PROBLEM DESCRIPTION -
Nothing but the lines below between the line holding "is one it has" and the line holding "on.foldl (fun ts t => insertVictim t ts) []", inclusive, should appear in the answer, each set down exactly.

PROVIDED RECORDS -

-- ==== Sys2Proof/Machine/EvSched.lean ====
section
/-! DEFINITION. Events of the sorters: pre-emption, gang switches and recalls (20 R344-R354, 21 R362, R363). -/

namespace Sys2Proof.Machine

/-! ### Victims (20 R344, R345) -/

/-- Whether a candidate comes before another: lower effective priority, then the later start, then the higher core index. -/
def Task.victimBefore (a b : Task) : Bool :=
  a.effPrio < b.effPrio || (a.effPrio == b.effPrio && (b.startedAt < a.startedAt || (a.startedAt == b.startedAt
    && b.core.getD 0 % 512 < a.core.getD 0 % 512)))

/-- A task put into its place among candidates. -/
def insertVictim (t : Task) (ts : List Task) : List Task :=
  match ts with
  | [] => [t]
  | u :: rest => if t.victimBefore u then t :: u :: rest else u :: insertVictim t rest

/-- The die on which a sorter pre-empts for a newcomer: its own where that serves it, or a lent one. -/
def State.preemptDie (s : State) (n : Task) : Option Nat := (n.die :: List.range 8).find? fun d => s.dieServes n d

/-- The candidates for a newcomer on a die, in the order of R344; one that no policy can take is passed over (R345), as is one it has
already been replaced for. -/
def State.victims (s : State) (n : Task) (die : Nat) (urgent : Bool) (past : Option Nat) : List Task :=
  let on := s.allTasks.filter fun t => t.id != n.id && some t.id != past && t.state == .running && t.stop.isNone && !t.draining
    && !t.settling && t.effPrio < n.effPrio
    && (match t.core with
      | some c => coreDie c == die && (s.homeCluster n).all fun k => k == c / 16
      | none => false)
    && (s.choose t urgent (some (microseconds (s.part t.part).drainMax))).isSome
  on.foldl (fun ts t => insertVictim t ts) []

/-- The fewest candidates, at least one, whose stamps with the free ones cover a demand; none where all do not. -/
def coverDemand (ts : List Task) (free demand : Nat) : Option (List Task) :=
  match ts with
  | [] => none
  | t :: rest => if demand ≤ free + t.demand then some [t] else (coverDemand rest (free + t.demand) demand).map (t :: ·)

/-- The stamps free for a task on a die. -/
def State.stampsLeft (s : State) (t : Task) (die : Nat) : Nat := (s.die die).pool - s.stampsTaken t die

/-- A policy chosen for the focused task and applied, DRAIN within a bound. A task that no longer runs on a core, or is stopping, for one
taken before it has squashed it, is left as it is. -/
def State.preemptOne (s : State) (urgent : Bool) (drain : Option Nat) (reason : Nat) : State :=
  if s.cur.state != .running || s.cur.core.isNone || s.cur.stop.isSome then s else
  match s.choose s.cur urgent drain with
  | some p => s.applyPolicy p reason
  | none => s

/-- The stamps that a newcomer's victims are still to free for it. -/
def State.stampsDue (s : State) (n : Task) : Nat := (n.reserves.filter fun r => s.occupied r.1).foldl (fun k r => k + r.2) 0

/-- The pre-emption for a newcomer: tokens spent but for `paid` already spent, cores and stamps reserved, a policy applied to each
victim. -/
def State.preemptFor (s : State) (n : Task) (l : Launch) (q : Queue) (vs : List Task) (paid : Nat) : State :=
  let s1 := s.setPart l.part ((s.part l.part).setQueue l.queue { q with tokens := q.tokens - (vs.length - paid) })
  let s2 := s1.withTask n.id fun u => { u with cur := { u.cur with reserves := u.cur.reserves ++ vs.filterMap fun v => v.core.map fun c => (c, v.demand) } }
  vs.foldl (fun (u : State) v => u.withTask v.id fun w =>
    w.preemptOne q.urgent (some (microseconds (w.part w.cur.part).drainMax)) 1) s2

/-- Whether the victims a newcomer already has will free its demand. -/
def State.covered (s : State) (n : Task) (die : Nat) : Bool := !n.reserves.isEmpty && n.demand ≤ s.stampsLeft n die + s.stampsDue n

/-- The pre-emption of R344 for the head of its sorter's queues, one task passed over, whose token `paid` counts. -/
def State.preempt (s : State) (n : Task) (past : Option Nat) (paid : Nat) : State :=
  if !(n.queued && (s.queueHead n.die).map Task.id == some n.id && !s.startable n) || ((s.preemptDie n).any fun d => s.covered n d) then s
  else
    match s.launch? n.cid n.launch, s.preemptDie n with
    | some l, some d =>
      match (s.part l.part).queue l.queue with
      | none => s
      | some q =>
        match coverDemand (s.victims n d q.urgent past) (s.stampsLeft n d + s.stampsDue n) n.demand with
        | some vs => if vs.length - paid ≤ q.tokens then s.preemptFor n l q vs paid else s
        | none => s
    | _, _ => s

/-- The newcomer for which a task was chosen as a victim. -/
def State.newcomerOf (s : State) (t : Task) : Option Task := s.liveTasks.find? fun n => n.reserves.any fun r => some r.1 == t.core

/-- Whether a task came by an URGENT queue. -/
def State.urgentTask (s : State) (n : Task) : Bool :=
  match s.launch? n.cid n.launch with
  | some l => (match (s.part l.part).queue l.queue with
    | some q => q.urgent
    | none => false)
  | none => false

/-- A victim that no policy can take any more replaced by the next candidates: its core and stamps are reserved no longer, and the tokens
are counted again; the one spent for it is not given back, and stands for one of theirs (20 R341, R345, R346; DEDUCED, log 82). -/
def State.replaceVictim (s : State) (v : Task) : State :=
  match s.newcomerOf v with
  | none => s
  | some n =>
    let s1 := s.withTask n.id fun u => { u with cur := { u.cur with reserves := u.cur.reserves.filter fun r => some r.1 != v.core } }
    match s1.task? n.id with
    | some m => s1.preempt m (some v.id) 1
    | none => s1

/-- Whether a task stands on a die under recall, whose deadline bounds its DRAIN (21 R362). -/
def State.underRecall (s : State) (t : Task) : Bool :=
  match t.core with
  | none => false
  | some c =>
    match (s.die (coreDie c)).loan with
    | some l => l.recalledAt.isSome
    | none => false

/-! ### Gang switches (20 R353, R354) -/

/-- The running and stopping tasks of a context on a core of a die. -/
def State.gangOn (s : State) (cid die : Nat) : List Task :=
  s.allTasks.filter fun t => t.cid == cid && t.state == .running && match t.core with
    | some c => coreDie c == die
    | none => false

/-- The dies of a context's gang. -/
def State.gangDies (s : State) (cid : Nat) : List Nat := (s.part (partOf cid)).slices

/-- Whether a gang switch took a task of a context off its core. -/
def Task.ganged (t : Task) (cid : Nat) : Bool :=
  t.cid == cid && t.reason == 7 && (t.state == .saved || t.state == .rolledBack) && !t.halted

/-- The focused task goes back into its queue, SAVED or ROLLED_BACK as it is, with the key of the cycle in which it does (02 R29, R33). -/
def State.regain (s : State) : State := { s with cur := { s.cur with reason := 0, readyAt := s.requeueKey } }

/-- The tasks of an incoming gang restored (20 R353). -/
def State.restoreGang (s : State) (cid : Nat) : State :=
  (s.liveTasks.filter fun t => t.ganged cid).foldl (fun (u : State) t => u.withTask t.id State.regain) s

/-- The sixteen bytes of a virtual-die table. -/
def tableBytes (ds : List Nat) : List Byte :=
  leBytes 1 ds.length ++ leBytes 7 0 ++ (List.range 8).flatMap fun i => leBytes 1 (ds.getD i 0)

/-- The commit of a gang switch once every die has voted or was reset: the incoming context's table is bound, and its gang restored. -/
def State.commitGang (s : State) (g : Gang) (table : List Nat) : State :=
  if !((s.gangDies g.cid).all fun d => g.votes.contains d || g.resets.contains d) then { s with gang := some g }
  else
    let s1 := { s with gang := none }
    let s2 := match s1.ctx? g.incoming with
      | none => s1
      | some c =>
        match s1.vdieTable (partOf g.incoming) (tableBytes table) with
        | some new => s1.bindVdies c new (tableBytes table)
        | none => s1
    s2.restoreGang g.incoming

/-- A rollback that takes precedence over a task's POLICY and its remaining save (20 R354); for a speculative task whose
checkpoint came before its speculative start, what 06 R112 puts in its place. One whose last `tend` has completed becomes DONE. -/
def State.forceRollback (s : State) (reason : Nat) : State :=
  if s.cur.core.isNone || !s.rollbackable s.cur || s.cur.allEnded then s
  else if s.cur.ckptInSpec then s.rollback reason
  else if s.cur.policy.getLsbD 3 then s.kill
  else s.applyPolicy .save reason

/-- A compute die reset with the tasks on it taken off as 21 R363 says, the DETAIL1 of each as given, and reported (25 R409); what its
clusters had not written home is lost. -/
def State.resetDieWith (s : State) (detail : Task → Word) (die : Nat) : State :=
  let s0 := { s with cache := s.cache.filter fun l => l.cluster / 32 != die }
  let s1 := s0.takeOffDie die detail
  let s2 := { s1 with cache := s1.cache.filter (fun l => l.cluster / 32 != die), tlbs := s1.tlbs.filter (fun t => t.die != die),
                      clus := Sparse.clear s1.clus (0x800000 * (32 * die)) (0x800000 * 32), clusBad := s1.clusBad.filter fun b => b.1 / 32 != die }
  let s3 := s2.setDie die { s2.die die with inReset := true, clock := blankClock }
  let s3 := if h : 8 + die < 16 then s3.setHart ⟨8 + die, h⟩ blankHart else s3
  match s3.sliceOwner die with
  | some p => s3.notify p 3 0
  | none => s3

/-- A compute die reset now. -/
def State.resetDie (s : State) (die : Nat) : State := s.resetDieWith s.hangDetail die

/-- A slice reported to the management owner, whose channel the manual does not give: the reply names it (DESIGN CHOICE, log 83). -/
def State.tellOwner (s : State) (die : Nat) : State := { s with reply := s.reply ++ [BitVec.ofNat 64 die] }

/-! ### Recall (21 R362, R363) -/

/-- The return of a lent die to its lender, out of the reset that a missed deadline put it in (21 R362, R363); one that is orphaned holds
no key slots until it is brought back (21 R364). -/
def State.returnDie (s : State) (die : Nat) (l : Loan) : State :=
  let s1 := (s.scrubDie die).rekey [l.lender, l.borrower]
  let d := s1.die die
  (s1.setDie die { d with loan := none, inReset := false, keys := if d.orphan then d.keys else none }).answerHarts fun w => if w = .recall die then some 0 else none

/-- PREEMPT: a sorter chooses victims for a blocked newcomer (20 R344, R345). -/
def evPreempt (s : State) : State :=
  match s.task? (s.arg 0) with
  | some n => (s.preempt n none 0).noted s
  | none => s

/-- The event PREEMPT. -/
def execPreempt (s : State) : Host.Outcome State Fault Refusal := .next (evPreempt s)

/-- The focused victim's DRAIN that has not completed in time replaced by another policy, without a token; where it allows none, the next
candidate takes its place (20 R345, R346). -/
def State.drainOver (s : State) : State :=
  let u := { s with cur := { s.cur with draining := false } }
  match u.choose u.cur ((u.newcomerOf u.cur).any u.urgentTask) none with
  | some p => u.applyPolicy p 1
  | none => u.replaceVictim u.cur

/-- DRAIN_TIMEOUT: a DRAIN that has not completed DRAIN_MAX after its choice (20 R346). -/
def evDrainTimeout (s : State) : State :=
  (s.onArg fun u =>
    if u.running && u.cur.draining && !u.cur.allEnded && !u.underRecall u.cur && u.past u.cur.preemptAt (u.part u.cur.part).drainMax then u.drainOver
    else u).noted s

/-- The event DRAIN_TIMEOUT. -/
def execDrainTimeout (s : State) : Host.Outcome State Fault Refusal := .next (evDrainTimeout s)

/-- The member states of a context's tasks that occupy cores. -/
def State.gangMembers (s : State) (cid : Nat) : List (Nat × Word) :=
  (s.allTasks.filter fun t => t.cid == cid && t.state == .running && t.core.isSome).map fun t => (t.id, s.hangDetail t)

/-- GANG_SWITCH: the prepare phase of a gang switch: every running task of the context is pre-empted (20 R353). -/
def evGangSwitch (s : State) : State :=
  let cid := s.arg 0
  match s.gang, s.ctx? cid with
  | none, some c =>
    if !c.gang then s
    else
      let ts := s.allTasks.filter fun t => t.cid == cid && t.state == .running && t.core.isSome && t.stop.isNone
      let s1 := { s with gang := some ⟨cid, s.arg 1, s.hub.time, [], [], s.gangMembers cid⟩ }
      (ts.foldl (fun (u : State) t => u.withTask t.id fun v => v.preemptOne true none 7) s1).noted s
  | _, _ => s

/-- The event GANG_SWITCH. -/
def execGangSwitch (s : State) : Host.Outcome State Fault Refusal := .next (evGangSwitch s)

/-- GANG_VOTE: a die whose tasks of the gang have all left their cores votes; the last vote commits (20 R353). -/
def evGangVote (s : State) : State :=
  match s.gang with
  | none => s
  | some g =>
    let die := s.arg 1
    if g.cid != s.arg 0 || !(s.gangDies g.cid).contains die || !(s.gangOn g.cid die).isEmpty || g.votes.contains die then s
    else s.commitGang { g with votes := g.votes ++ [die] } (s.args.drop 2)

/-- The event GANG_VOTE. -/
def execGangVote (s : State) : Host.Outcome State Fault Refusal := .next (evGangVote s)

/-- GANG_VOTE_DEADLINE: a die misses the vote deadline: what still runs or stops is rolled back (20 R354). -/
def evGangVoteDeadline (s : State) : State :=
  match s.gang with
  | none => s
  | some g =>
    if g.cid != s.arg 0 || !s.past g.tick 120 then s
    else
      let ts := s.allTasks.filter fun t => t.cid == g.cid && t.state == .running && t.core.isSome
      (ts.foldl (fun (u : State) t => u.withTask t.id fun v => v.forceRollback 7) s).noted s

/-- The event GANG_VOTE_DEADLINE. -/
def execGangVoteDeadline (s : State) : Host.Outcome State Fault Refusal := .next (evGangVoteDeadline s)

/-- GANG_RESET_DEADLINE: a die that still has not voted is reset and reported, and the commit proceeds without it, with the table of the
incoming context that the Postmaster binds (20 R354). -/
def evGangResetDeadline (s : State) : State :=
  match s.gang with
  | none => s
  | some g =>
    if g.cid != s.arg 0 || !s.past g.tick 170 then s
    else
      let late := (s.gangDies g.cid).filter fun d => !g.votes.contains d && !g.resets.contains d
      let s1 := late.foldl (fun (u : State) d => (u.resetDieWith (u.detailIn g.members) d).tellOwner d) { s with reply := [] }
      (s1.commitGang { g with resets := g.resets ++ late } (s.args.drop 1)).noted s

/-- The event GANG_RESET_DEADLINE. -/
def execGangResetDeadline (s : State) : Host.Outcome State Fault Refusal := .next (evGangResetDeadline s)

/-- RECALL_DEADLINE: borrower tasks that have not left a recalled die in time are taken off, and the die is reset (21 R363). -/
def evRecallDeadline (s : State) : State :=
  let die := s.arg 0
  match (s.die die).loan with
  | none => s
  | some l =>
    match l.recalledAt with
    | none => s
    | some r =>
      if !s.past r (l.deadline - 20) || (s.borrowers die l.borrower).isEmpty then s
      else (s.resetDieWith (s.detailIn l.members) die).noted s

/-- The event RECALL_DEADLINE. -/
def execRecallDeadline (s : State) : Host.Outcome State Fault Refusal := .next (evRecallDeadline s)

/-- RECALL_RETURN: a recalled die that no borrower task occupies returns to its lender (21 R362). -/
def evRecallReturn (s : State) : State :=
  let die := s.arg 0
  match (s.die die).loan with
  | none => s
  | some l => if l.recalledAt.isSome && (s.borrowers die l.borrower).isEmpty then s.returnDie die l else s

/-- The event RECALL_RETURN. -/
def execRecallReturn (s : State) : Host.Outcome State Fault Refusal := .next (evRecallReturn s)

end Sys2Proof.Machine
end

RESULT OF THE EXERCISE -
/-- The candidates for a newcomer on a die, in the order of R344; one that no policy can take is passed over (R345), as is one it has
already been replaced for. -/
def State.victims (s : State) (n : Task) (die : Nat) (urgent : Bool) (past : Option Nat) : List Task :=
  let on := s.allTasks.filter fun t => t.id != n.id && some t.id != past && t.state == .running && t.stop.isNone && !t.draining
    && !t.settling && t.effPrio < n.effPrio
    && (match t.core with
      | some c => coreDie c == die && (s.homeCluster n).all fun k => k == c / 16
      | none => false)
    && (s.choose t urgent (some (microseconds (s.part t.part).drainMax))).isSome
  on.foldl (fun ts t => insertVictim t ts) []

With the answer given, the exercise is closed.